5. How does food and drink affect continence in dementia?
Key points
Eating with dementia
In the early stages of dementia people may be fully independent and able to manage their diet by themselves. As their dementia increases they may:
- forget to eat and drink
- have a smaller appetite
- find swallowing difficult
- hide food instead of eating it
- think that they have had a meal when they haven’t.
Help to set a routine for meals and check that your client is eating them. A restricted or poor diet can cause constipation: watch for people’s facial expressions (grimacing/pain) when trying to poo, becoming restless or having a smaller appetite than usual. Some people prefer to eat their meals in the company of others and will not eat if they are alone. Inform your manager if you have concerns about your client’s nutrition or bowel habits and keep their family informed of your concerns.
Drinking
To avoid accidents, people may drink less and then become dehydrated and constipated. They may also get a urinary tract infection (UTI), which can make older people confused. Encourage regular drinks during the day and then reduce the amount they drink 3-4 hours before bedtime.

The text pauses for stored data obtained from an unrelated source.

/-! ### Commits as events (R366-R368, R377, R378, R389, R390) -/

/-- A system operation of an engine that a test of its selector and value picks takes effect: a refusal found only now takes
PRIV 0x02. -/
def State.sysEvent (s : State) (n : Nat) (pick : W64 → W64 → Bool) : Option State :=
  match s.engines.find n, s.partOfEngine n with
  | some e, some (pi, p) =>
    match e.sysop with
    | some (v, x) =>
      if !pick v x || !s.running e.ctx || v.getLsbD 63 then none
      else if s.sysRefused n p v x then
        some (s.refuseQ n)
      else if Sel.group v = 2 then
        if (p.domains.getD (Sel.index v) {}).busy then none
        else
          let t := s.sysWrite n pi p v x
          if ((t.parts.find pi).elim false (fun p => (p.domains.getD (Sel.index v) {}).busy)) then
            some (t.modEngine n (fun e => { e with sysop := some (switching v, x) }))
          else some (t.finishQ n)
      else some ((s.sysWrite n pi p v x).finishQ n)
    | none => none
  | _, _ => none

/-- Picks the operations of a group and word. -/
def isWord (g w : Nat) (v _x : W64) : Bool := Sel.group v == g && Sel.word v == w

/-- Whether a request is one that a slice of a partition accepted before the switch of a domain in progress (R378). -/
def State.acceptedBefore (s : State) (pi : Nat) (d : Domain) (r : Req) : Bool :=
  (r.phase == .walking || r.phase == .snoop) && d.hadIA r.ia && d.gen != r.gen && (s.partOf r.ctx).elim false (fun q => q.1 == pi)

/-- DOMAIN_SWITCH_COMPLETE (R378): no request accepted before it can be finished any more, and one that waits for an earlier request is
injected again; sectors whose slice no longer owns them are written back and dropped, held requests go on, and the WRSYS completes. -/
def State.switchComplete (s : State) (pi i : Nat) : Option State :=
  match s.parts.find pi with
  | none => none
  | some p =>
    let d := p.domains.getD i {}
    if !d.busy then none
    else if s.reqs.any (fun q => s.acceptedBefore pi d q.2 && (q.2.phase == .snoop || (s.walkRequest q.1 false).isSome)) then none
    else
      let moved (x : Nat × L2Sector) : Bool :=
        p.inIA (32 * x.1) (32 * x.1 + 32) && match p.domainOf (32 * x.1) with
          | some d => d.slice (32 * x.1) != x.2.slice
          | none => true
      if s.l2.any (fun x => moved x && s.mustKeep x.2) then none else
      let s := { s with reqs := s.reqs.map (fun (q : Nat × Req) =>
        (q.1, if s.acceptedBefore pi d q.2 then { q.2 with phase := .nacked } else q.2)) }
      let s := (s.l2.filter moved).foldl (fun s x => s.dropSector x.1) s
      let s := s.modPart pi (fun p => { p with domains := p.domains.modify i (fun d => { d with busy := false, was := none }) })
      let s := s.serveAgain (fun q => q.part == pi && q.page.isNone)
      some (s.engines.foldl (fun s e =>
        match e.2.sysop with
        | some (v, _) =>
          if v.getLsbD 63 && Sel.index v == i && decide (Desc.qebase p.desc ≤ e.1 ∧ e.1 < Desc.qebase p.desc + Desc.qecount p.desc) then
            s.finishQ e.1
          else s
        | none => s) s)

/-! ### Structures the part itself writes (R426) -/

/-- Why the part cannot reach a structure now. -/
inductive Blocked where
  /-- Held already; or its line moves to another slice, or waits for the host (R378, R379). -/
  | busy
  /-- Its walk failed in the page [lo, hi): it is held from now on until an INVR covers the page. -/
  | page (lo hi : Nat) (write : Bool)
  deriving DecidableEq, Repr

/-- How the part reaches an IA of a structure of a context. -/
def State.structAt (s : State) (ctx ia : Nat) (write : Bool) : Except Blocked Via :=
  match s.partOf ctx with
  | none => .error .busy
  | some (_, p) =>
    let bad (sz : Nat) : Except Blocked Via := .error (.page (ia / 2 ^ sz * 2 ^ sz) (ia / 2 ^ sz * 2 ^ sz + 2 ^ sz) write)
    if (s.context ctx).stuck.any (fun k => k.2.2 == write && decide (k.1 ≤ ia ∧ ia < k.2.1)) ||
      (p.domainOf ia).elim false (·.moves ia) || (write && s.hostMay ia 1) then .error .busy
    else match s.walk p ia with
      | .leaf e sz =>
        if Leaf.cls e = 0 ∧ Leaf.state e = 0 ∧ ¬(write ∧ Leaf.ro e) then .ok ⟨e, Leaf.frame e + ia % 2 ^ sz, sz, p.sliceOf ia, 0⟩
        else bad sz
      | .absent sz => bad sz
      | .malformed => bad 16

- Encourage your client to drink little and often
- Encourage your client to drink at mealtimes
- Aim for 5-8 cups/glasses of fluid each day: may need to increase input in hot weather
- Use prompts, like a chart with 8 drinks that they can tick off, to help them keep track of their drinking.
If your client struggles to drink enough fluid they may be tempted by eating or sucking on sweets that are designed to hydrate, such as Jelly Drops, and water-rich fruits such as melon.
Food and drink irritants
Certain foods and drinks can irritate the bladder causing more trips to the toilet, especially at night. Reducing their intake may help a client to control their continence. Common irritants include:
- caffeine in tea, coffee or cola
- fizzy drinks
- citrus fruit juices - orange and lemon
- high amounts of vitamin C
- spicy foods
Try limiting these one at a time if symptoms appear. Taken in moderation they may not cause a problem. If these are favourite drinks or food, you may need to compromise - it is better your clients eat and drink them than become dehydrated or unwilling to eat.
Keep active
Remind your clients to regularly move about if they physically can, rather than spending long periods of time sitting down. Encourage them to eat fibre-rich foods such as fruit, vegetables, nuts and seeds. Being physically active and eating a fibre-rich diet will help their digestion, avoid constipation and also encourage them to make regular visits to the toilet.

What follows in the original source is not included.